При этих условиях нужно было или отказаться от мысли о центральном терроре, или попытаться делать его собственными силами, не рассчитывая ни на какую помощь со стороны. А между тем, как я сказал, эта мысль положительно носилась в воздухе.
При первой моей встрече с А. И. Ульяновым после демонстрации 17 ноября я заговорил с ним на эту тему, и с первых же слов оказалось, что он также считал настоящий момент очень подходящим для центрального террористического акта; он указывал лишь на большие трудности этого предприятия в виду отсутствия организации, людей и средств[7]. Мы с ним решили позондировать почву и поискать подходящих людей.

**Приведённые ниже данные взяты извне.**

/-- VAMO (R264): every address is checked before any element is performed; of several misaligned ones the lowest element's is
told (DESIGN CHOICE, log 117). With RET 0 no reply is awaited, and a fault at element `e` is the instruction's own: what is
left of it stands at `e` (R378, R387, R474). -/
def execVamo (g : Guard) (op : BitVec 4) (ret : Bool) (mask : BitVec 4) (d a : BitVec 10) (b : VSrcB) (s : State) : Out :=
  s.guarded g (vsrcBWords b) (fun s =>
    let ag := s.agent
    let me := (s.own ag).seen
    let start := ((s.strm ag).again).getD 0
    let lanes := me.v.mask mask.toNat
    let offs := me.v.elems true a.toNat
    let opnds := (me.srcB true b).1
    let es : List VElem := ((List.range 1024).zip ((maskLanes lanes).zip (offs.zip opnds))).filterMap
      (fun (e, l, o, v) => if l && decide (start ≤ e) then some (e, (me.regs.vbase.toNat + o) % 2 ^ 64, v) else none)
    let acc := s.accOf ag
    match es.find? (fun (_, a, _) => a % 4 ≠ 0) with
    | some (_, a, _) => s.raise ag { memExc 1 a with info := BitVec.ofNat 64 start }
    | none =>
      match s.checkParts acc .at false (es.map (fun (_, a, _) => (a, 4))) with
      | (t, .exc ex) => t.raise ag ex
      | (t, .hold _) => t.block ag
      | (t, .ok _ _) =>
        let (t, olds, f) := t.vamoRun { acc with sync := true } op.toNat es
        let addr := BitVec.ofNat 64 (match es.head? with | some (_, a, _) => a | none => 0)
        let first := (es.head?).map (fun (e, _, _) => e)
        let done := olds.foldl (fun m (e, _) => m ||| ((1 : Mask) <<< e)) 0
        let vals := (List.range 1024).map (fun e => Tbl.get 0 olds e)
        let put (x : Slot) : Slot :=
          let x := x.issueMem 24 (.regs (me.v.dest true d.toNat vals)) done addr first false none
          match f with
          | some (e, ex) => x.issueMem 24 .none 0 ex.addr (some e) false (some (ex.sub, ex.addr, e))
          | none => x
        if ret then (t.updOwn ag put).advance ag (vsrcBWords b)
        else
          match f with
          | some (e, ex) =>
            (t.updStrm ag (fun st => { st with again := some e })).raise ag { ex with info := BitVec.ofNat 64 e }
          | none => t.advance ag (vsrcBWords b))

end Sys2Proof.Machine
end

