/-- STEAL_ANSWER: a refused thief waits 256 core cycles. -/
def execStealAnswer (thief : Nat) (s : State) : Out :=
  .next (
    match (s.core thief).steal with
    | none => s
    | some victim =>
      let s := s.updCore thief (fun x => { x with steal := none })
      let refuse (s : State) : State := s.updCore thief (fun x => { x with stealAt := s.cycle + 256 })
      match (s.core victim).tailEntry with
      | none => refuse s
      | some (i, e) =>
        match s.loot thief victim e with
        | .refuse => refuse s
        | .whole =>
          match (s.takeEntry victim i).joinQueue thief e with
          | (s, .joined) => s
          | _ => refuse s
        | .upper mid =>
          let keep : TaskEntry := { e with piece := { e.piece with hi := BitVec.ofNat 64 mid } }
          let give : TaskEntry := { e with piece := { e.piece with uid := s.uid + 1, lo := BitVec.ofNat 64 mid } }
          let t := State.updCore { s with uid := s.uid + 1 } victim (fun x => { x with queue := x.queue.set i keep })
          match t.joinQueue thief give with
          | (t, .joined) => t
          | _ => refuse s)

/-! ## Domain barriers (R34, R331, R337) -/

def State.updDom (s : State) (p level d : Nat) (f : Domain → Domain) : State :=
  match (s.part p).dom level d with
  | some x => s.updPart p (fun y => { y with doms := Tbl.set y.doms (domKey level d) (f x) })
  | none => s

/-- SYS.DOM (R32). (DEDUCED, log 57) -/
def domReg (level d : Nat) (epoch : DWord) (phase : Bool) : DWord :=
  BitVec.ofNat 64 (epoch.toNat % 65536 * 2 ^ 32 + b2n phase * 2 ^ 31 + level * 2 ^ 24 + d)
def domEpoch (x : DWord) : Nat := fieldNat x 32 16

/-- The pieces of a partition that are bound or saved; one whose record is still being read counts as saved. -/
def State.livePieces (s : State) (p : Nat) : List Piece :=
  (s.cores.flatMap (fun (_, x) => x.slots.filterMap (fun (_, y) => if y.phase = .restoring then none else y.piece)) ++
    (s.part p).recs.filterMap (fun (_, r) => r.slot.piece)).filter (fun q => q.part == p)

def Piece.iters (q : Piece) : Nat := q.hi.toNat - q.lo.toNat

/-- The members of a piece's gang that live. -/
def gangMates (qs : List Piece) (t : Nat) : List Piece := qs.filter (fun q => (q.gang.map (·.ticket)) == some t)

/-- The sum of the barrier that follows `epoch` (R331): a gang counts once, when its last member has arrived. (DEDUCED, log 56) -/
def arrivedSum (qs : List Piece) (epoch : Nat) : Nat :=
  let here (q : Piece) : Bool := q.arrived == some epoch
  let alone := (qs.filter (fun q => q.gang.isNone && here q)).foldl (fun n q => n + q.iters) 0
  let tickets := (qs.filterMap (fun q => q.gang.map (·.ticket))).dedup
  tickets.foldl (fun n t =>
    match gangMates qs t with
    | q :: rest => if (q :: rest).all here then n + q.iters else n
    | [] => n) alone

def State.barrierSum (s : State) (p level d : Nat) (x : Domain) : Nat :=
  arrivedSum ((s.livePieces p).filter (·.inDomain p level d)) x.epochx.toNat + x.retired

/-- The piece arrives at the barrier that follows the present epoch. -/
def Slot.arrive (x : Slot) (epoch : Nat) : Slot :=
  { x with piece := x.piece.map (fun q => { q with arrived := some epoch }) }

/-- DBAR and DBAR.nw (R337). -/
def execDbar (g : Guard) (nw : Bool) (d : BitVec 6) (s : State) : Out :=
  s.guarded g 2 (fun s =>
    let a := s.agent
    let r := (s.own a).regs.dom
    let level := fieldNat r 24 3
    let n := fieldNat r 0 16
    let e := if (s.strm a).token.isSome then (s.strm a).held.toNat else domEpoch r
    if (s.strm a).token.isSome ∧ domEpoch r ≠ e then s.result a d r 2
    else if level = 0 ∧ s.relWait true then s.block a
    else if level = 0 then
      let v := domReg 0 n (BitVec.ofNat 64 (domEpoch r + 1)) (!r.getLsbD 31)
      (s.updOwn a (fun x => { x with regs := { x.regs with dom := v } })).result a d v 2
    else
      let p := s.partOf a
      let epoch := match (s.part p).dom level n with | some x => x.epochx.toNat | none => 0
      let fresh := ((s.own a).piece.map (·.arrived)) != some (some epoch)
      if fresh && s.relWait true then s.block a
      else
      let s := s.updDom p level n (fun x => { x with stir := x.stir || fresh })
      let s := s.updOwn a (·.arrive epoch)
      if nw then s.result a d r 2
      else s.updStrm a (fun t => { t with mode := .blocked, token := some 0, held := BitVec.ofNat 64 e }))

/-- A barrier completes (R34): EPOCHX, PHASE, and every bound member's SYS.DOM. -/
def State.completeBarrier (s : State) (p level d : Nat) (x : Domain) : State :=
  let y : Domain := { x with epochx := x.epochx + 1, phase := !x.phase, stir := false, sent := false }
  let s := s.updDom p level d (fun _ => y)
  (s.domainSlots p level d).foldl (fun (s : State) (c, k) =>
    s.updSlot c k (fun z => { z with regs := { z.regs with dom := domReg level d y.epochx y.phase } })) s

/-- A peer group's arrival: the own counter, and a message to every other device (R349); its RANK and USER, and the block
that event kind 12 would name, which no rule states, are free values. -/
def State.peerArrival (s : State) (p d : Nat) (x : Domain) : State :=
  let s := State.updDom { s with free := s.free + 3 } p 5 d (fun y => { y with sent := true })
  let rank := fieldNat (Config.freeWord (s.free - 3)) 0 14
  let user := Config.freeWord (s.free - 2)
  let block := Config.freeWord (s.free - 1)
  let s := ((List.range x.peers).filter (· != (s.part p).self)).foldl (fun (s : State) i =>
    s.launchSend p block i false none (header 1 (peerJob ((s.part p).peer i)) rank (BitVec.ofNat 64 d) 0 0 user) []) s
  s.advanceCtr x.counter 1

/-- BARRIER_COMPLETION: the sum of R331 reaches EXPECT; at level peer group the arrival is sent, and the counter completes
the barrier. -/
def execBarrierCompletion (part level domain : Nat) (s : State) : Out :=
  .next (
    match (s.part part).dom level domain with
    | none => s
    | some x =>
      if level = 0 then s
      else if level ≠ 5 then
        if x.stir ∧ x.expect.toNat ≤ s.barrierSum part level domain x then s.completeBarrier part level domain x else s
      else
        let s := if !x.sent ∧ x.stir ∧ x.expect.toNat ≤ s.barrierSum part 5 domain x then s.peerArrival part domain x else s
        match (s.part part).dom 5 domain with
        | none => s
        | some x =>
          if x.sent ∧ x.peers * (x.epochx.toNat + 1) ≤ (s.counter x.counter).toNat then s.completeBarrier part 5 domain x
          else s)

end Sys2Proof.Machine
end

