/-- What happens to tasks without an instruction (R31 to R37, R134, R204, R313 to R331). A free slot binds the oldest
eligible entry of its core's queue: the piece runs, each stream at the header's entry line or halted where the header has
none. A quiet retiring piece signals, ends its claims and frees its slot. Waiting launches join when there is room; a
thief asks a candidate by views of which none is older than 64 cycles (R205, R320), and takes a whole piece, or its upper half, but none whose RADIUS is 00 (R324, R464, R470) or that is pinned there; a complete
gang binds; a domain that is wholly blocked
fails one enqueue; a domain barrier completes when its sum has come, and every member then reads the next epoch.
That a binding keeps every byte, the slot-private ones too, is log 33, and what a view's count of free slots is, log 60; the
barrier clause is of levels 1 to 4.
Readings of the model: log 33, 53, 54, 56, 58, 59, 60, 90. -/
def Obligations.TaskEvents : Prop :=
  (∀ (s : State) (c k i : Nat) (e : TaskEntry), (s.slot c k).phase = .free → s.mayBind c k = true →
    s.nextEntry c = some (i, e) → e.saved = none → (s.core c).ringed = 0 →
    let h := e.piece.hdr
    ∃ t, exec (.taskBinding c k) s = .next t ∧ s.sameBytes t ∧ (t.core c).queue = (s.core c).queue.eraseIdx i ∧
      (t.slot c k).phase = .running ∧ (t.slot c k).piece = some e.piece ∧ (t.slot c k).regs.itlo = e.piece.lo ∧
      (t.slot c k).regs.ithi = e.piece.hi ∧ (t.slot c k).trap = TrapRegs.reset ∧ (∀ f, (t.slot c k).flag f = 0) ∧
      (∀ cls, cls ≠ .net → let x := (t.slot c k).strm cls
        (x.mode = if hAbsent h cls = true then .halted else .running) ∧ x.line = hEntry h cls ∧ x.word = 0 ∧
        (∀ r, x.reg r = 0) ∧ ∀ j, j ≠ 0 → x.pred j = false)) ∧
  (∀ (s : State) (c k : Nat) (q : Piece), (s.slot c k).piece = some q → (s.slot c k).phase = .retiring →
    s.quiet c k q.uid = true → q.gang = none →
    (hCkind q.hdr = 0 → ∃ t, exec (.retirementComplete c k) s = .next t ∧ s.sameBytes t ∧ (t.slot c k).phase = .free ∧
      (t.slot c k).piece = none ∧ (∀ d n, ((t.core d).tile n).state =
        (let x := (s.core d).tile n
         if x.state = 2 ∧ x.prod = slotCode c k then 1
         else if ¬ (x.state = 2 ∧ x.cons = slotCode c k) ∧ x.state = 4 ∧ x.cons = slotCode c k then 3 else x.state))) ∧
    (∀ d j f, hCkind q.hdr = 2 → hTarget q.hdr = 256 * d + 64 * j + f → j < 4 → f < 64 → (d, j) ≠ (c, k) →
      (s.slot d j).piece.isSome = true → (s.slot d j).phase ≠ .restoring → (s.slot d j).sigs = [] → ∃ t, exec (.retirementComplete c k) s = .next t ∧
      (t.slot d j).flagNow f = (s.slot d j).flagNow f + (q.hi - q.lo).setWidth 16 ∧ (t.slot c k).phase = .free)) ∧
  (∀ (s : State) (p : Nat) (w : WaitLaunch) (ws : List WaitLaunch), (s.part p).waits = w :: ws → hGang w.piece.hdr = 0 →
    (s.core w.target).queue.length < 32 → (s.core w.target).ringed = 0 → w.host = none →
    ∃ t, exec (.launchWaitJoin p) s = .next t ∧ (t.part p).waits = ws ∧ s.sameBytes t ∧
      (t.core w.target).queue = (s.core w.target).queue ++
        [{ piece := { w.piece with id := .ofNat 32 ((s.part p).nextId % 2 ^ 32) }, saved := none, ring := none }]) ∧
  (∀ (s : State) (c : Nat), (s.core c).steal = none → (s.core c).stealAt ≤ s.cycle → s.idle c = true →
    let x := (s.core c).lfsr
    let u := s.freshViews (dieOf c) (((s.bay (bayOf c)).owner).getD 0)
    u.candidates c ≠ [] → ∃ v ∈ u.candidates c, ∃ l : BitVec 16, (∀ i, i < 15 → l.getLsbD (i + 1) = x.getLsbD i) ∧
      l.getLsbD 0 = (x.getLsbD 15 ^^ x.getLsbD 13 ^^ x.getLsbD 12 ^^ x.getLsbD 10) ∧
      (u.candidates c)[l.toNat % (u.candidates c).length]? = some v ∧
      exec (.stealRequest c) s = .next (u.updCore c (fun y => { y with lfsr := l, steal := some v }))) ∧
  (∀ (s : State) (c v i : Nat) (e : TaskEntry), (s.core c).steal = some v → c ≠ v → (s.core v).tailEntry = some (i, e) →
    (s.core v).ringed = 0 → (s.core c).ringed = 0 → (s.core c).queue.length < 32 →
    let q := e.piece
    (hRadius q.hdr = 0 ∨ q.pin = 2 → s.loot c v e = .refuse) ∧
    ∃ t, exec (.stealAnswer c) s = .next t ∧ (t.core c).steal = none ∧ s.sameBytes t ∧
      (s.loot c v e = .refuse → (t.core c).stealAt = s.cycle + 256 ∧ (t.core c).queue = (s.core c).queue ∧
        (t.core v).queue = (s.core v).queue) ∧
      (s.loot c v e = .whole → (t.core c).queue = (s.core c).queue ++ [e] ∧ (t.core v).queue = (s.core v).queue.eraseIdx i) ∧
      (∀ m, s.loot c v e = .upper m → m < 2 ^ 64 → ∃ e', (t.core c).queue = (s.core c).queue ++ [e'] ∧
        e'.piece.lo.toNat = m ∧ e'.piece.hi = q.hi ∧ e'.piece.hdr = q.hdr ∧
        (t.core v).queue = (s.core v).queue.set i { e with piece := { q with hi := .ofNat 64 m } })) ∧
  (∀ (s : State) (b : Nat) (x : Gang), (s.bay b).gangs = [x] → x.slots.length = x.size → x.saved = [] →
    s.dieRuns (b / 3) = true → s.domainRoom x.piece = true → x.slots.Nodup →
    ∃ t, exec (.gangBinding b) s = .next t ∧ (t.bay b).gangs = [] ∧ ∀ i c k, (sortSlots x.slots)[i]? = some (c, k) →
      (t.slot c k).phase = .running ∧ ((t.slot c k).piece.bind (·.gang)) =
        some { ticket := x.ticket, member := i, slots := sortSlots x.slots } ∧
      ((t.slot c k).piece.map (·.hdr)) = some x.piece.hdr) ∧
  (∀ (s : State) (p level d : Nat),
    let ms := s.domainSlots p level d
    (level ≠ 0 → (ms = [] ∨ ∃ x ∈ ms, s.stalled x = false) → exec (.domainStallTimeout p level d) s = .next s) ∧
    (level ≠ 0 → ms ≠ [] → (∀ x ∈ ms, s.stalled x = true) → ∃ t, exec (.domainStallTimeout p level d) s = .next t ∧
      (∃ c k, (c, k) ∈ ms ∧ ∀ w ∈ (t.slot c k).enq, some w.tag = (s.slot c k).ctl.token → w.failed = true) ∧
      (∀ c k, (c, k) ∈ ms → (t.slot c k).enqSince = some s.cycle) ∧ s.sameBytes t) ∧
    (level = 0 → (∀ x ∈ ms, s.stalled x = false) → exec (.domainStallTimeout p level d) s = .next s) ∧
    (level = 0 → (∃ x ∈ ms, s.stalled x = true) → ∃ t c k, exec (.domainStallTimeout p level d) s = .next t ∧ (c, k) ∈ ms ∧
      s.stalled (c, k) = true ∧ s.sameBytes t ∧
      ∀ w ∈ (t.slot c k).enq, some w.tag = (s.slot c k).ctl.token → w.failed = true)) ∧
  (∀ (s : State) (p level d : Nat) (x : Domain), (s.part p).dom level d = some x → 1 ≤ level → level ≤ 4 →
    (¬ (x.stir = true ∧ x.expect.toNat ≤ s.barrierSum p level d x) → exec (.barrierCompletion p level d) s = .next s) ∧
    (x.stir = true → x.expect.toNat ≤ s.barrierSum p level d x → ∃ t, exec (.barrierCompletion p level d) s = .next t ∧
      (t.part p).dom level d = some { x with epochx := x.epochx + 1, phase := !x.phase, stir := false, sent := false } ∧
      ∀ c k, (c, k) ∈ s.domainSlots p level d → (t.slot c k).regs.dom = domReg level d (x.epochx + 1) (!x.phase))) ∧
  (∀ (s : State) (die c : Nat), die < 4 → c < 72 → ∃ t, exec (.residencyViewUpdate die c) s = .next t ∧ s.sameBytes t ∧
    (((t.die die).core c).load = (s.core c).load) ∧ ((t.die die).core c).free = (s.core c).freeSlots ∧
    ∀ key, key < 2 ^ 32 → key ≠ 0 → (∃ n x, (n, x) ∈ (s.core c).tiles ∧ x.state ≠ 0 ∧ x.key.toNat = key) →
      (t.die die).resOf c key = ((s.core c).residency key).1) ∧
  (∀ (s : State) (die p c : Nat), c ∈ s.coresOf p →
    (((s.freshViews die p).die die).core c = if ((s.die die).core c).at1 + 64 ≤ s.cycle then (s.core c).toView s.cycle
      else (s.die die).core c))

/-- The units (R132 to R137) and pieces that have to give way (R31, R135). While a slot requests, units that no slot owns
pass at once; those that one owns pass at a drain point under the event's own condition, to the first requesting slot
after the owner; otherwise they stay. A running gleaning piece that has held a slot or the units too long is stopped: it is
saved into its crib and queued, or, where that has no free record, its partition is told and it runs on until the crib gains one (R392, R397).
A result in the landing buffer keeps the owner from a drain point (log 111).
Readings of the model: log 34, 35, 53, 92, 111. -/
def Obligations.UnitsPassAndPiecesGiveWay : Prop :=
  (∀ (s : State) (c k : Nat), (s.core c).frz.since = none → (s.core c).grantee = some k →
    let x := s.core c
    let cond : Instr → Prop := fun i =>
      (i = .unitsPass c ∧ (x.offered = true ∨ x.displaced = true)) ∨
      (i = .unitIdleExpiry c ∧ x.units.lastIssue + 64 ≤ s.cycle ∧ (x.ownerSlot.m.opsBusy = true → x.ownerSlot.m.lastAdvance + 64 ≤ s.cycle)) ∨
      (i = .unitHoldExpiry c ∧ x.units.since + 4096 ≤ s.cycle ∧ x.normalAsks ≠ [])
    let passes (i : Instr) : Prop := ∃ t, exec i s = .next t ∧ s.sameBytes t ∧ (∀ a, realAgent a = true → t.strm a = s.strm a) ∧
      (t.core c).units = { valid := true, owner := k, ever := true, since := s.cycle, lastIssue := s.cycle + 4,
                           offer := false, askedAt := none }
    k < 4 ∧ x.requests k = true ∧
    ∀ i ∈ [Instr.unitsPass c, .unitIdleExpiry c, .unitHoldExpiry c],
      (x.units.valid = false → passes i) ∧
      (x.units.valid = true → x.ownerSlot.v.inflight = [] → cond i → passes i) ∧
      (x.units.valid = true → ¬ cond i → exec i s = .next s) ∧
      (x.units.valid = true → x.ownerSlot.v.inflight ≠ [] → exec i s = .next s)) ∧
  (∀ (s : State) (c k : Nat) (q : Piece) (t0 : Nat), (s.slot c k).piece = some q → q.gang = none →
    (s.slot c k).stopping = none → (s.core c).frz.since = none →
    ∀ i, ((i = .gleaningPreemptTimeout c k ∧ (s.slot c k).gleanSince = some t0 ∧ (s.slot c k).phase = .running ∧
        t0 + 65536 ≤ s.cycle) ∨
      (i = .gleaningDrainTimeout c ∧ (s.core c).units.askedAt = some t0 ∧ (s.core c).units.valid = true ∧
        (s.core c).units.owner = k ∧ (s.core c).displaced = true ∧ (s.slot c k).phase = .running ∧
        (s.slot c k).v.inflight ≠ [] ∧ t0 + 65536 ≤ s.cycle)) →
    let e := s.enterSave c k
    (∀ u r, e.saveSlot c k (fun _ => true) false none = (u, .saved r) → exec i s = .next u) ∧
    (∀ r, (s.part q.part).freeRec = some r → e.mapped (e.slotSync c k) .wr ((s.part q.part).recAt r) 0x400000 →
      ∃ t ring y, exec i s = .next t ∧ (t.slot c k).phase = .free ∧ (t.slot c k).piece = none ∧
        (t.core c).queue = (s.core c).queue ++ [{ piece := q, saved := some r, ring := ring }] ∧
        t.savedRec q.part r = some y ∧ y.slot.piece = some q ∧ y.core = c ∧ y.held = false) ∧
    ((s.part q.part).freeRec = none → ∃ t, exec i s = .next t ∧ s.told t q.part 11 0 0 (.ofNat 64 (4 * c + k)) 0 ∧
      t.slot c k = { e.slot c k with stopping := some { held := false, after := some (s.part q.part).gains } } ∧
      s.sameBytes t))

Все перечисленные лица, к которым впоследствии (уже после моего ареста) присоединились через Шевырева Осипанов, Андреюшкин, Генералов[t], а потом Канчер[u], Горкун, Волохов и др., составили «Террористическую фракцию партии Народной воли» и под этим именем фигурировали па процессе. Из фракции естественным путем выделилась «центральная группа», состоявшая из Шевырева, Лукашевича и Говорухина[IV]; после отъезда Шевырева в Крым, в центр вошел А. И. Ульянов, которому и выпала на долю честь быть главной, центральной фигурой процесса первомартовцев.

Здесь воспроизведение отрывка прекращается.